EXERCISE DIRECTIONS: Pull every line with "State" from the data.

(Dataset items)
┄┄┄┄┄┄┄┄┄┄┄┄┄┄┄┄┄┄┄┄
-- ==== Sys2Proof/Proofs/FrameSelection.lean ====
section
/-! SUPPORT. Proofs/FrameSelection.lean: the selection for a Yonov lane, a MAC and a host ring (R301, R303, R309, R311, R350). -/

namespace Sys2Proof.Machine

open Sys2Proof

section
variable {s u : State} {n p q r : Nat} {same : Bool} {i : QItem}

/-- Every queue may serve a lane. -/
def lanePolicy : SelPolicy := { part := fun _ _ _ => true, only := fun _ _ _ => true, gone := circuitGone }

/-- A queue may serve ring `r` whose frame fits. -/
def ringPolicy (r : Nat) : SelPolicy := { part := fun _ _ _ => true, only := fun s _ i => rxFree s r i.frame.data.length, gone := circuitGone }

theorem exec_reedSelect_mac (hp : p < 32) : exec (.reedSelect 0 p same) s = .next (pauseScan (selectMac p same s)) :=
  congrArg Host.Outcome.next (if_pos hp)

theorem exec_reedSelect_lane (hn : n < 16) : exec (.reedSelect 1 n same) s = .next (pauseScan (selectLane n same s)) :=
  congrArg Host.Outcome.next (if_pos hn)

theorem exec_reedSelect_ring (hr : r < 512) : exec (.reedSelect 3 r same) s = .next (pauseScan (selectRing r same s)) :=
  congrArg Host.Outcome.next (if_pos hr)

/-! ## Yonov lanes -/

section
variable (hon : yonovOn s n = true) (hst : (laneAt s n).st = .up) (hh : (laneAt s n).holdRx = false) (htx : (laneAt s n).tx = none)
  (ht : reedTake lanePolicy (destKey 1 n) same s = (some (q, i), u))
include hon hst hh htx ht

theorem selectLane_poisoned (hp : framePoisoned (queueLeft u q i.frame) i.frame = true) : selectLane n same s =
    frameGone (poisonSeen (queueLeft u q i.frame) (laneSource n) i.frame) i.frame := by
  rw [lanePolicy] at ht
  rw [selectLane]
  dsimp only
  rw [hon, hst, hh, htx, ht, if_pos (by decide)]
  dsimp only
  rw [if_pos hp]

theorem selectLane_begins (hp : framePoisoned (queueLeft u q i.frame) i.frame = false) : selectLane n same s =
    let w := sendBlock (sendYmgmt (queueLeft u q i.frame) n) n 2 (ystartBlock i.frame.data.length)
    let x := sendBlock w n 1 (slice (frameRead w i.frame) 0 8)
    setLane x n { laneAt x n with tx := some i.frame } := by
  rw [lanePolicy] at ht
  rw [selectLane]
  dsimp only
  rw [hon, hst, hh, htx, ht, if_pos (by decide)]
  dsimp only
  rw [hp, if_neg Bool.false_ne_true]

end

/-! ## MACs -/

theorem selectMac_idle (hup : macUp s p = true) (htx : (macAt s p).tx = none) (hpre : (macAt s p).preempted = none)
    (ht : reedTake (macPolicy p false) (destKey 0 p) same (countHolds s p) = (some (q, i), u)) : selectMac p same s = macBegin u p q i := by
  have hd : domOn s (macDom p) = true := by
    rw [macUp, Bool.and_eq_true, Bool.and_eq_true, Bool.and_eq_true] at hup
    obtain ⟨⟨⟨hd, -⟩, -⟩, -⟩ := hup
    exact hd
  rw [selectMac]
  dsimp only
  rw [hd, hup, if_neg (by decide), if_neg (by decide), htx, hpre]
  dsimp only
  rw [ht]

/-! ## Host rings -/

theorem selectRing_poisoned (ht : reedTake (ringPolicy r) (destKey 3 r) same s = (some (q, i), u))
    (hp : framePoisoned (queueLeft u q i.frame) i.frame = true) :
    selectRing r same s = frameGone (poisonSeen (queueLeft u q i.frame) 0x1D i.frame) i.frame := by
  rw [ringPolicy] at ht
  rw [selectRing, ht]
  dsimp only
  rw [if_pos hp]

theorem selectRing_delivers {w : State} (ht : reedTake (ringPolicy r) (destKey 3 r) same s = (some (q, i), u))
    (hp : framePoisoned (queueLeft u q i.frame) i.frame = false)
    (hw : rxDeliver (queueLeft u q i.frame) r { i.frame with data := frameRead (queueLeft u q i.frame) i.frame } {} = some w) :
    selectRing r same s = frameGone w i.frame := by
  rw [ringPolicy] at ht
  rw [selectRing, ht]
  dsimp only
  rw [hp, if_neg Bool.false_ne_true, hw]
  rfl

theorem selectRing_none (ht : reedTake (ringPolicy r) (destKey 3 r) same s = (none, u)) : selectRing r same s = u := by
  rw [ringPolicy] at ht
  rw [selectRing, ht]

end

/-- Settles O33: each selection by its equation, with the three ends of a frame that a MAC takes up (`macBegin`). -/
theorem selectedFramesLeave : Obligations.SelectedFramesLeave := by
  unfold Obligations.SelectedFramesLeave
  refine ⟨fun s u n q same i hn hon hst hh htx ht => ⟨fun hp => ?_, fun hp => ?_⟩,
    fun s u p q same i hp32 hup htx hpre ht => ⟨fun hp => ?_, fun hp hlen => ?_, fun hp hlen => ?_⟩,
    fun s u r q same i hr ht => ⟨fun hp => ?_, fun w hp hw => ?_⟩, fun s u r same hr ht => ?_⟩
  · rw [exec_reedSelect_lane hn, selectLane_begins hon hst hh htx ht hp]
  · rw [exec_reedSelect_lane hn, selectLane_poisoned hon hst hh htx ht hp]
  · rw [exec_reedSelect_mac hp32, selectMac_idle hup htx hpre ht, macBegin]
    dsimp only
    rw [if_pos hp]
  · rw [exec_reedSelect_mac hp32, selectMac_idle hup htx hpre ht, macBegin]
    dsimp only
    rw [hp, if_neg Bool.false_ne_true, if_pos hlen]
  · rw [exec_reedSelect_mac hp32, selectMac_idle hup htx hpre ht, macBegin]
    dsimp only
    rw [hp, if_neg Bool.false_ne_true, if_neg (Nat.not_lt.2 hlen)]
  · rw [exec_reedSelect_ring hr, selectRing_poisoned ht hp]
  · rw [exec_reedSelect_ring hr, selectRing_delivers ht hp hw]
  · rw [exec_reedSelect_ring hr, selectRing_none ht]

end Sys2Proof.Machine
end

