-- ==== Sys2Proof/Proofs/GatesAndSpool.lean ====
section
/-! SUPPORT. Proofs/GatesAndSpool.lean: gate lists (R233 to R235, R238), the freeing of a buffer and the layout of the pools (R242 to
R244, R254). -/

namespace Sys2Proof.Machine

open Sys2Proof

section
variable {s t u : State} {d : CmdDesc} {p h o code start cycle len : Nat} {g : Gate}

/-! ## Gate lists (R233 to R235, R238) -/

/-- A ready command's code and the ranges of its fields. -/
theorem cmdReady_ranges (h : s.cmdReady d code = true) : cmdCode d = code ∧ cmdRanges d = true := by
  simp only [State.cmdReady, Bool.and_eq_true, beq_iff_eq] at h
  obtain ⟨⟨⟨⟨⟨hcode, -⟩, -⟩, hok⟩, -⟩, -⟩ := h
  refine ⟨hcode, ?_⟩
  rw [cmdOk] at hok
  split at hok
  · exact (Bool.and_eq_true_iff.1 hok).2
  · cases hok

theorem gateLoad_len (h : s.cmdReady d 0x52 = true) : cmdLen d ≤ 256 := by
  obtain ⟨hc, hr⟩ := cmdReady_ranges h
  rw [cmdRanges, hc] at hr
  exact of_decide_eq_true (Bool.and_eq_true_iff.1 hr).2

theorem gateStart_cycle (h : s.cmdReady d 0x53 = true) : 0 < cmdP3 d % 2 ^ 30 := by
  obtain ⟨hc, hr⟩ := cmdReady_ranges h
  rw [cmdRanges, hc] at hr
  simp only [Bool.and_eq_true, decide_eq_true_eq] at hr
  omega

/-- A port's list put in place of the one it had: its entries, and the other ports' as before. -/
def listPut (m : Sparse (Nat × Nat)) (p n : Nat) (w : Nat → Nat × Nat) : Sparse (Nat × Nat) :=
  (List.range n).foldl (fun m e => sput (0, 0) m (256 * p + e) (w e)) (skeep (fun k => k / 256 != p) m)

theorem listPut_rising {m : Sparse (Nat × Nat)} (hm : srising 0 m = true) (p n : Nat) (w : Nat → Nat × Nat) :
    srising 0 (listPut m p n w) = true := by
  rw [listPut]
  induction n with
  | zero => exact srising_skeep hm _
  | succ n ih => rw [List.range_succ, List.foldl_append]; exact srising_sput ih _ _

theorem listPut_succ {m : Sparse (Nat × Nat)} (p n : Nat) (w : Nat → Nat × Nat) :
    listPut m p (n + 1) w = sput (0, 0) (listPut m p n w) (256 * p + n) (w n) := by
  rw [listPut, List.range_succ, List.foldl_append]
  rfl

theorem sget_listPut {m : Sparse (Nat × Nat)} (hm : srising 0 m = true) {n : Nat} (w : Nat → Nat × Nat) {e : Nat} (he : e < n) :
    sget (0, 0) (listPut m p n w) (256 * p + e) = w e := by
  induction n with
  | zero => omega
  | succ n ih =>
    have hr := listPut_rising hm p n w
    rw [listPut_succ]
    obtain rfl | hlt : e = n ∨ e < n := by omega
    · exact sget_sput_same hr _ _
    · rw [sget_sput_other _ _ hr (by omega), ih hlt]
┄┄┄┄┄┄┄┄┄┄┄┄┄┄┄┄┄┄┄┄
WRITTEN ANSWER:
variable {s u : State} {n p q r : Nat} {same : Bool} {i : QItem}
theorem selectRing_delivers {w : State} (ht : reedTake (ringPolicy r) (destKey 3 r) same s = (some (q, i), u))
variable {s t u : State} {d : CmdDesc} {p h o code start cycle len : Nat} {g : Gate}
  simp only [State.cmdReady, Bool.and_eq_true, beq_iff_eq] at h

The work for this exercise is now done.